◆ WHAT THE EXERCISE ASKS
Going through the data below, tally every line where the string "CmdRef" occurs, then give only the tally.
*** Opening INPUT DATA ***
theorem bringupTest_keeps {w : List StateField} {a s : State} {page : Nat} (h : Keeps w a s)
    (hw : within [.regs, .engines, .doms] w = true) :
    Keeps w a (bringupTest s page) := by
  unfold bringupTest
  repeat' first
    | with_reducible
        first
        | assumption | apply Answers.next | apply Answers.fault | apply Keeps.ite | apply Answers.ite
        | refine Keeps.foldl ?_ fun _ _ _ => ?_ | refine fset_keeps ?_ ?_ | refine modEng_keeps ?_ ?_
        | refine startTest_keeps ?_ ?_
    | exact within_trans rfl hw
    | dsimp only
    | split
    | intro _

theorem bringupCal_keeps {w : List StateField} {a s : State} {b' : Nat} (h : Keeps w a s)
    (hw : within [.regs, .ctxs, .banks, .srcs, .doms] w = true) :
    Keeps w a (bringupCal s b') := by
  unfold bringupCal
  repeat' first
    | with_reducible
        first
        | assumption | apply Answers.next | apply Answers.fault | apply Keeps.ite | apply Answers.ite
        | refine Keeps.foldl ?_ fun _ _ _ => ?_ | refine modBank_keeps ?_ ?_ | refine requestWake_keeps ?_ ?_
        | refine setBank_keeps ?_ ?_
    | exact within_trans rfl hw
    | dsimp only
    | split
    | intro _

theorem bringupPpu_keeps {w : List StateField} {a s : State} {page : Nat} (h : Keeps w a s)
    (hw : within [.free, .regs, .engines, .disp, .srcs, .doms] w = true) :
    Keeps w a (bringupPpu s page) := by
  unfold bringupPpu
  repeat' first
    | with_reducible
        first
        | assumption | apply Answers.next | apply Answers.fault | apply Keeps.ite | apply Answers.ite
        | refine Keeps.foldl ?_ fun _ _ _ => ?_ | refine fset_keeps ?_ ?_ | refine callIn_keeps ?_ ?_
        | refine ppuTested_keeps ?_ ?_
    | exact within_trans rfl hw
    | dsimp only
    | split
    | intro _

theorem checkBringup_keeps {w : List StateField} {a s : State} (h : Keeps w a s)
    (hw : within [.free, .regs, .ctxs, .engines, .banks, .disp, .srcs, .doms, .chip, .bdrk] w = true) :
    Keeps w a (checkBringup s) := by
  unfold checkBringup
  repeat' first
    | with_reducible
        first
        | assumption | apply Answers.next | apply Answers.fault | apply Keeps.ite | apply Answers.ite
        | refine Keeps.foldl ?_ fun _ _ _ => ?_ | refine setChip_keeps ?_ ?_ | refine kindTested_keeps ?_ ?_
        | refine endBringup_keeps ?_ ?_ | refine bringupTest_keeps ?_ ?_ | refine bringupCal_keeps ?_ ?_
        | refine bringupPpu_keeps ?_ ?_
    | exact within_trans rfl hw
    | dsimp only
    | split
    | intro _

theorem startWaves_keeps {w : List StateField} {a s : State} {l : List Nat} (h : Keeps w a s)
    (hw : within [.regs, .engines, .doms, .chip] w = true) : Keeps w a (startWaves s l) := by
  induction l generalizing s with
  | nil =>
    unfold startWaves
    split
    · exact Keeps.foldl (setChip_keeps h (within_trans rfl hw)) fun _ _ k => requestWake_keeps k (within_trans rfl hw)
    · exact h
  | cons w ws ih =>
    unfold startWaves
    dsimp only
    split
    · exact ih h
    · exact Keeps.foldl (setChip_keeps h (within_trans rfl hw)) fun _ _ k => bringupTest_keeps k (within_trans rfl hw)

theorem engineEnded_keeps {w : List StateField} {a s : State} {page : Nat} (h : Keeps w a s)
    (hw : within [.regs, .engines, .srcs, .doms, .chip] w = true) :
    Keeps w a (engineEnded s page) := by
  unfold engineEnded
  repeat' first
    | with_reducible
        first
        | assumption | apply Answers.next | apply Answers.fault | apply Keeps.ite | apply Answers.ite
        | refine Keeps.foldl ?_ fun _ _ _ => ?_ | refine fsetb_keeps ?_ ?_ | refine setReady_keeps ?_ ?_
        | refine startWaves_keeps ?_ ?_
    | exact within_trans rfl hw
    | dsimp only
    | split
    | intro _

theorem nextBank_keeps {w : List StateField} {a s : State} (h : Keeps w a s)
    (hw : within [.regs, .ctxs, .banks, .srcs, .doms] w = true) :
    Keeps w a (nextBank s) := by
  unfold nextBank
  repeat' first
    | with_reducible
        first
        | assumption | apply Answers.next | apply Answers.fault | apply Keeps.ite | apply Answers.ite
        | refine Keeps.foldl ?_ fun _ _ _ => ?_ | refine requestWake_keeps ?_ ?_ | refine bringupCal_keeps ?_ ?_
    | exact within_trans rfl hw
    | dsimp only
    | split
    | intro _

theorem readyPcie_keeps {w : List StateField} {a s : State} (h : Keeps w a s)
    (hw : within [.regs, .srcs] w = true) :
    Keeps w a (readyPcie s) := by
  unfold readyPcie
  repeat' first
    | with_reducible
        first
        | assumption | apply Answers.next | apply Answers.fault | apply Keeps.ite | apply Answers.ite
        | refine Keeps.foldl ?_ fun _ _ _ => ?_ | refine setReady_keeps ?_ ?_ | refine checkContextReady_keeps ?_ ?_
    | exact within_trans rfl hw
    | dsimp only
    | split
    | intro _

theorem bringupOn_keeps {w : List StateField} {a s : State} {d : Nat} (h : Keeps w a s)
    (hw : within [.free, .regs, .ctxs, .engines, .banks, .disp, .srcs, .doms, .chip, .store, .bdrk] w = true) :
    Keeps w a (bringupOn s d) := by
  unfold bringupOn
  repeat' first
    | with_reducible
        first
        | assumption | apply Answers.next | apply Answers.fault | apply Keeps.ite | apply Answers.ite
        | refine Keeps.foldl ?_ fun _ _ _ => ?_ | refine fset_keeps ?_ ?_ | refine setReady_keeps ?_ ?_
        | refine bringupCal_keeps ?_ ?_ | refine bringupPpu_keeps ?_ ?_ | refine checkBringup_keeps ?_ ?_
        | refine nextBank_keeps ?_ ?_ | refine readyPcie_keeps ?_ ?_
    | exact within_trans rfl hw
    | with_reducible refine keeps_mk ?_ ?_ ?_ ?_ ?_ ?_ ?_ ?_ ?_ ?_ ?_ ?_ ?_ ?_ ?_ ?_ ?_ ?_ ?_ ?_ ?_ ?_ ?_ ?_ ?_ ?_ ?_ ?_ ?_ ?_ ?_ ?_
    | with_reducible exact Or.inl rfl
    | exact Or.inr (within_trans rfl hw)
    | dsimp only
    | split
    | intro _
*** Closing INPUT DATA ***
*** Opening INPUT DATA ***
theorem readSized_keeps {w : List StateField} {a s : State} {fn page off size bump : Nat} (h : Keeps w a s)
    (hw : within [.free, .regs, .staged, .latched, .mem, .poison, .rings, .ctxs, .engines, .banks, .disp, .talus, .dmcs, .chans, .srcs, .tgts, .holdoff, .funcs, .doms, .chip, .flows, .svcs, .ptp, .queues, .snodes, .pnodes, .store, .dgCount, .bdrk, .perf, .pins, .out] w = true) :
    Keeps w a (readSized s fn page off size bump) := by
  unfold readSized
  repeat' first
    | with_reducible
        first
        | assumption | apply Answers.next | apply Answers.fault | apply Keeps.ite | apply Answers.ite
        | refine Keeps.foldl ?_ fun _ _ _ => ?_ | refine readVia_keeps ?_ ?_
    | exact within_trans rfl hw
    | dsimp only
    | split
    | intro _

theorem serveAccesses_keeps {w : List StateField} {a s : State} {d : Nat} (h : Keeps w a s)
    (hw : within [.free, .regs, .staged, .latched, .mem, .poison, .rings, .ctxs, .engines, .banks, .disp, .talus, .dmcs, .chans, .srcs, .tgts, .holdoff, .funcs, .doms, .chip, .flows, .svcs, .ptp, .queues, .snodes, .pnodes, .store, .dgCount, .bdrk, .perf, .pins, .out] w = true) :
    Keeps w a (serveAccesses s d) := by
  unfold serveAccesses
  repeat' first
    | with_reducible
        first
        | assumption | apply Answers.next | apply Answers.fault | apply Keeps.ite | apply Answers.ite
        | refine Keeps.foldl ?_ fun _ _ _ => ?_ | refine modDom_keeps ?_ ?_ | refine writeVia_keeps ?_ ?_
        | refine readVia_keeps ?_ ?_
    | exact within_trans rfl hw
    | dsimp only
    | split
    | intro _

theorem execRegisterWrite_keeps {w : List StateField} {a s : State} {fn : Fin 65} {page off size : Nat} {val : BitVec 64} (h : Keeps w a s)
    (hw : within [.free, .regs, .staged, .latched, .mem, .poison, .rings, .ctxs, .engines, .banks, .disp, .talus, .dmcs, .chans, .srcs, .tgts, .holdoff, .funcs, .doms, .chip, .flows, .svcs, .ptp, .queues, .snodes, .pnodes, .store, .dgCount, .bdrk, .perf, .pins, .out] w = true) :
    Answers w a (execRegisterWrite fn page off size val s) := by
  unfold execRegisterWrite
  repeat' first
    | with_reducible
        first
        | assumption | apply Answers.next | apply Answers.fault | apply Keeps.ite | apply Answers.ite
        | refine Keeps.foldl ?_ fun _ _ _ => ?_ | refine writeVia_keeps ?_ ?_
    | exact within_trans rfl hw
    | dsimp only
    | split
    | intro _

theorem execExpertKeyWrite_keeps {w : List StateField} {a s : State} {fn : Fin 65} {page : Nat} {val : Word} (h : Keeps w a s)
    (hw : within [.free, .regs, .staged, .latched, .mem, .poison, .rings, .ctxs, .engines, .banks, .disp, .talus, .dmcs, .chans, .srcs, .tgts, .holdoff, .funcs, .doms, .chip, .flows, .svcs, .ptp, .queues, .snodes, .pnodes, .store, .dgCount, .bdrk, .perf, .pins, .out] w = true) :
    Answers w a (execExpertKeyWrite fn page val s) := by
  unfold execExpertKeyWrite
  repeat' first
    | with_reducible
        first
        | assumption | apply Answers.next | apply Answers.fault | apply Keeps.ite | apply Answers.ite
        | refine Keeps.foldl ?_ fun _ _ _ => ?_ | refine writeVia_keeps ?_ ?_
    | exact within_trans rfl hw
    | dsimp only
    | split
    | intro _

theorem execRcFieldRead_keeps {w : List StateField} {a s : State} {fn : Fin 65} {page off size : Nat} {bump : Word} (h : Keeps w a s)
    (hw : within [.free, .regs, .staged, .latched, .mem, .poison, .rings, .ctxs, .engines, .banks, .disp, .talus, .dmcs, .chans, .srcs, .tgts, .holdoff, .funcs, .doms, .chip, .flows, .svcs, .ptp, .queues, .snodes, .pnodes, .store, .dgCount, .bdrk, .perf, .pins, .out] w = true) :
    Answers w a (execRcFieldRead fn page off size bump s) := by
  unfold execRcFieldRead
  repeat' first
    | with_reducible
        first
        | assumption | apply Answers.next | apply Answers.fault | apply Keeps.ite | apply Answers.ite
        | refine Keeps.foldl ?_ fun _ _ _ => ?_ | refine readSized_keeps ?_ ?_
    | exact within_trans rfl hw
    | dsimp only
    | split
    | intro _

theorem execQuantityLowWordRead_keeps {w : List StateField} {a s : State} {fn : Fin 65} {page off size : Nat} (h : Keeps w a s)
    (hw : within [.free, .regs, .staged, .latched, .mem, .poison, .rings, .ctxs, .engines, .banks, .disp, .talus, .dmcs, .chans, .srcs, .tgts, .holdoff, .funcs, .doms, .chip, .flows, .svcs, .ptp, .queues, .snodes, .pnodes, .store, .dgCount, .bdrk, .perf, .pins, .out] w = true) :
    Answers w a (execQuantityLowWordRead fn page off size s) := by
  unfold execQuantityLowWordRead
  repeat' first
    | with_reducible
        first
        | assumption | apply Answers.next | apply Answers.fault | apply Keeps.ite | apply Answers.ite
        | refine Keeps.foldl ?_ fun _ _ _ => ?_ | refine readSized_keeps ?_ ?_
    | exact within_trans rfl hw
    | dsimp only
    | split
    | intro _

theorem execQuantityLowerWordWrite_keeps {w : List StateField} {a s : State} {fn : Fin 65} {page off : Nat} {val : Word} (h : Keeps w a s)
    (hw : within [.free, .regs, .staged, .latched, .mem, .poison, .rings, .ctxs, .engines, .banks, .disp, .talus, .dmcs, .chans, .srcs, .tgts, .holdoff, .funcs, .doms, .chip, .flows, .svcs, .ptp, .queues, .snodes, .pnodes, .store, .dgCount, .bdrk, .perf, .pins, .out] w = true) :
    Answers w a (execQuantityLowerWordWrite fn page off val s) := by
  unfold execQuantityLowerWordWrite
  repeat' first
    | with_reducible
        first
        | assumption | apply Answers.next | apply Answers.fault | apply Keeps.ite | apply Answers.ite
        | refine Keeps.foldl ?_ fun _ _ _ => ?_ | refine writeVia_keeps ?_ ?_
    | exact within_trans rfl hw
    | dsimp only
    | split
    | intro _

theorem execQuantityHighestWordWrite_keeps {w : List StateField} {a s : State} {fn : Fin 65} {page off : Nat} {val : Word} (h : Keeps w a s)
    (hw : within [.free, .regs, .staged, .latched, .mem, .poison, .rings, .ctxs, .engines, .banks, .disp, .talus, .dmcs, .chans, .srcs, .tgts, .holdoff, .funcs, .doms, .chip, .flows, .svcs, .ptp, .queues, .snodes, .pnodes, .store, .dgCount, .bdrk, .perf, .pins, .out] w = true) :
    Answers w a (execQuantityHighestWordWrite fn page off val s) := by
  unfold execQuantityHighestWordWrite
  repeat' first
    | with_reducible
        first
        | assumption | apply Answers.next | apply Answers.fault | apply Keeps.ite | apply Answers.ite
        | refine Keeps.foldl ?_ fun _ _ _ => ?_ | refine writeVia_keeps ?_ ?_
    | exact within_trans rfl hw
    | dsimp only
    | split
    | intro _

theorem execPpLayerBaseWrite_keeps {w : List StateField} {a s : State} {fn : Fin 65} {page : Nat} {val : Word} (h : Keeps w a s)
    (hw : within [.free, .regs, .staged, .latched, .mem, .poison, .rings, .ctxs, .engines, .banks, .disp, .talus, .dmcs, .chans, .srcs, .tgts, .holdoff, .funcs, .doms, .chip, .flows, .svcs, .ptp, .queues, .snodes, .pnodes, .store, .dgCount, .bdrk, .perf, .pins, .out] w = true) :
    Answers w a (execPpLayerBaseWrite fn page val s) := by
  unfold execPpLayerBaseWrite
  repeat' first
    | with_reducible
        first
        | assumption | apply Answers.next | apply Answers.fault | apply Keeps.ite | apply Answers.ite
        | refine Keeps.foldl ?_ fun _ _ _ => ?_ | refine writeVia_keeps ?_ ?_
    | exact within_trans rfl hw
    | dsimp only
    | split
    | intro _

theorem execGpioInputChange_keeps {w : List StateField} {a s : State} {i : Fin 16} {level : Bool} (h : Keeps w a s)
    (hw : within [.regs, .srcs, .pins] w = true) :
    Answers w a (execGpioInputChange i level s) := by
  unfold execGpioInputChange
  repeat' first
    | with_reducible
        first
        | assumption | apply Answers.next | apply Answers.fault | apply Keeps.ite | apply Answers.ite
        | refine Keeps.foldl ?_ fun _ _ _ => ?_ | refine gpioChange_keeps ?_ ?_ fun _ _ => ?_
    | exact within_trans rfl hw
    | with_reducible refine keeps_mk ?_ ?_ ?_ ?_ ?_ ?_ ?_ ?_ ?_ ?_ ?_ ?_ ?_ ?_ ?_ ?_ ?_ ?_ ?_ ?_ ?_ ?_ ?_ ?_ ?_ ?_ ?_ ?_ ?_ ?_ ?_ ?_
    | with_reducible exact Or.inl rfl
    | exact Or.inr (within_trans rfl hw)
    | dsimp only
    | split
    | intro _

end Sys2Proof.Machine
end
*** Closing INPUT DATA ***
*** Opening INPUT DATA ***
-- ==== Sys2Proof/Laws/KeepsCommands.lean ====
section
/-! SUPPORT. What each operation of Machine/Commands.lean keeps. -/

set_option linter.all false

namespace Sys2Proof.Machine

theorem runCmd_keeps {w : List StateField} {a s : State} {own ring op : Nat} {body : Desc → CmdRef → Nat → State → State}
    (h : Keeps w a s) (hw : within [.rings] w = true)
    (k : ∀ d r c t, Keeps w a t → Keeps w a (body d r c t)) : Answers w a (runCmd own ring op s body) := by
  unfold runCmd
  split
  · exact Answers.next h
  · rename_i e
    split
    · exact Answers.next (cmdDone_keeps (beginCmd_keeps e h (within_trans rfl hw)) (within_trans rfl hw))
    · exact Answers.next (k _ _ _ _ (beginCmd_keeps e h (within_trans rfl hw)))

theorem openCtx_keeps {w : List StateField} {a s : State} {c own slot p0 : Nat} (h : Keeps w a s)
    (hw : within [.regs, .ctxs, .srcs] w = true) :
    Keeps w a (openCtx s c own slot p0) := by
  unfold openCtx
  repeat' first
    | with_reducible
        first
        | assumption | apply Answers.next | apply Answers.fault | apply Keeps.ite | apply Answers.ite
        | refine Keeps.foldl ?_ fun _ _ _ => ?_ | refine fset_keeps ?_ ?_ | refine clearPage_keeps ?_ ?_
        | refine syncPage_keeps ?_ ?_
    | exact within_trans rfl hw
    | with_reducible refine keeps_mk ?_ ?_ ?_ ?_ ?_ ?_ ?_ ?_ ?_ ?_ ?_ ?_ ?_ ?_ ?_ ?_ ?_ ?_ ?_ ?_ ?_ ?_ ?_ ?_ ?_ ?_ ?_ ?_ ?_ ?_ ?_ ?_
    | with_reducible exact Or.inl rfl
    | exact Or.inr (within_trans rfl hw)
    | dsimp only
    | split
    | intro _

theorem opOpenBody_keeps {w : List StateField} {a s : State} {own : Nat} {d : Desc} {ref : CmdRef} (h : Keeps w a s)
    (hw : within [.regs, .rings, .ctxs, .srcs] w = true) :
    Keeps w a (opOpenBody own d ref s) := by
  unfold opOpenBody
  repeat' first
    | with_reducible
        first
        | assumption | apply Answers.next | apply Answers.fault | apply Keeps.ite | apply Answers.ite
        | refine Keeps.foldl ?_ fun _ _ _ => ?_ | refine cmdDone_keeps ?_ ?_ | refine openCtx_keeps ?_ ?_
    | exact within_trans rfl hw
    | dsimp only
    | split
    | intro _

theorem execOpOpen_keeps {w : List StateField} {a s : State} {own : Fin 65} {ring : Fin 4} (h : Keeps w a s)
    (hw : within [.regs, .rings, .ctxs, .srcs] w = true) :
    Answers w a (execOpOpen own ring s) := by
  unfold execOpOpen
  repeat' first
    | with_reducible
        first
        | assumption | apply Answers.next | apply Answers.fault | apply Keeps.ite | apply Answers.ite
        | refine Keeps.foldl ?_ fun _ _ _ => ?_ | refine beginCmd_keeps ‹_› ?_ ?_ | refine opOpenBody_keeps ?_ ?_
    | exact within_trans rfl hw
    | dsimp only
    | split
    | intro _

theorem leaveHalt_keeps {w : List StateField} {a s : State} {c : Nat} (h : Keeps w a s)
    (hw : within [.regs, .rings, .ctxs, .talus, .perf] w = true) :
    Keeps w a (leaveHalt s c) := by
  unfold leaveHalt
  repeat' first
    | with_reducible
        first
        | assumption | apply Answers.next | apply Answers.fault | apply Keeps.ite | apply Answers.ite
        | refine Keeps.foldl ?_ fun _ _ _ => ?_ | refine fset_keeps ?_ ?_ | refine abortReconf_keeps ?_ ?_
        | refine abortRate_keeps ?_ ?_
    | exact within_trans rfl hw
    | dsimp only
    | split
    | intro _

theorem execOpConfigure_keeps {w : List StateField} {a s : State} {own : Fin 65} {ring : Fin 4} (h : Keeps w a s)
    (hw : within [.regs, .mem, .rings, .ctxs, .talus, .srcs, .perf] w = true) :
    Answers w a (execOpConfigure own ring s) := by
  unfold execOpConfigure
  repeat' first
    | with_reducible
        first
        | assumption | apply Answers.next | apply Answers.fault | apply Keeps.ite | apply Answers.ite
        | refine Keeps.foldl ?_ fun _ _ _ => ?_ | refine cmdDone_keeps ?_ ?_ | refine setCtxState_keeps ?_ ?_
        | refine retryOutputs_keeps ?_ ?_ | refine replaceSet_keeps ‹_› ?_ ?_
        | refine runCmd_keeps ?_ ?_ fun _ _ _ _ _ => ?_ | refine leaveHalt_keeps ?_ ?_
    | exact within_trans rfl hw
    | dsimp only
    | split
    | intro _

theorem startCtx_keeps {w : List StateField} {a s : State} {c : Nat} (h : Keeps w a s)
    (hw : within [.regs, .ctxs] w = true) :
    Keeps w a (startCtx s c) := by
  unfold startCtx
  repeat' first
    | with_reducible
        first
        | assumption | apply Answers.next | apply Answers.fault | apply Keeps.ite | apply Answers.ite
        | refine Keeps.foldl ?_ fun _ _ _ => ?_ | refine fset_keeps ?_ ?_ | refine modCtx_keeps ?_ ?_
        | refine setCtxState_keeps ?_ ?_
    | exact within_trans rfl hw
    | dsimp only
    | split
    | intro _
*** Closing INPUT DATA ***
◆ WRITTEN ANSWER
2